### Work request
Give the lines again word for word, beginning with the one containing "(30_encoding.md R92). -/" and ending with the last line of the material below.

### Provided records
>>>

-- ==== Sys2Proof/Machine/Dispatch.lean ====
section
/-! DEFINITION. The dispatch of a decoded command to its meaning, one arm per constructor (30_encoding.md R92). -/

namespace Sys2Proof.Machine

def exec (i : Instr) (s : State) : Host.Outcome State Fault Refusal :=
  match i with
  | .rdFh => Sys2Proof.Machine.execRdFh s
  | .rdIh => Sys2Proof.Machine.execRdIh s
  | .chkSig => Sys2Proof.Machine.execChkSig s
  | .chkBpp => Sys2Proof.Machine.execChkBpp s
  | .hdrCvt => Sys2Proof.Machine.execHdrCvt s
  | .wrFh => Sys2Proof.Machine.execWrFh s
  | .wrIh => Sys2Proof.Machine.execWrIh s
  | .wrPal => Sys2Proof.Machine.execWrPal s
  | .packRow => Sys2Proof.Machine.execPackRow s
  | .quant blue green red => Sys2Proof.Machine.execQuant blue green red s
  | .clr => Sys2Proof.Machine.execClr s

end Sys2Proof.Machine
end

<<<

### The completed task
/-! DEFINITION. The dispatch of a decoded command to its meaning, one arm per constructor (30_encoding.md R92). -/

namespace Sys2Proof.Machine

def exec (i : Instr) (s : State) : Host.Outcome State Fault Refusal :=
  match i with
  | .rdFh => Sys2Proof.Machine.execRdFh s
  | .rdIh => Sys2Proof.Machine.execRdIh s
  | .chkSig => Sys2Proof.Machine.execChkSig s
  | .chkBpp => Sys2Proof.Machine.execChkBpp s
  | .hdrCvt => Sys2Proof.Machine.execHdrCvt s
  | .wrFh => Sys2Proof.Machine.execWrFh s
  | .wrIh => Sys2Proof.Machine.execWrIh s
  | .wrPal => Sys2Proof.Machine.execWrPal s
  | .packRow => Sys2Proof.Machine.execPackRow s
  | .quant blue green red => Sys2Proof.Machine.execQuant blue green red s
  | .clr => Sys2Proof.Machine.execClr s

end Sys2Proof.Machine
end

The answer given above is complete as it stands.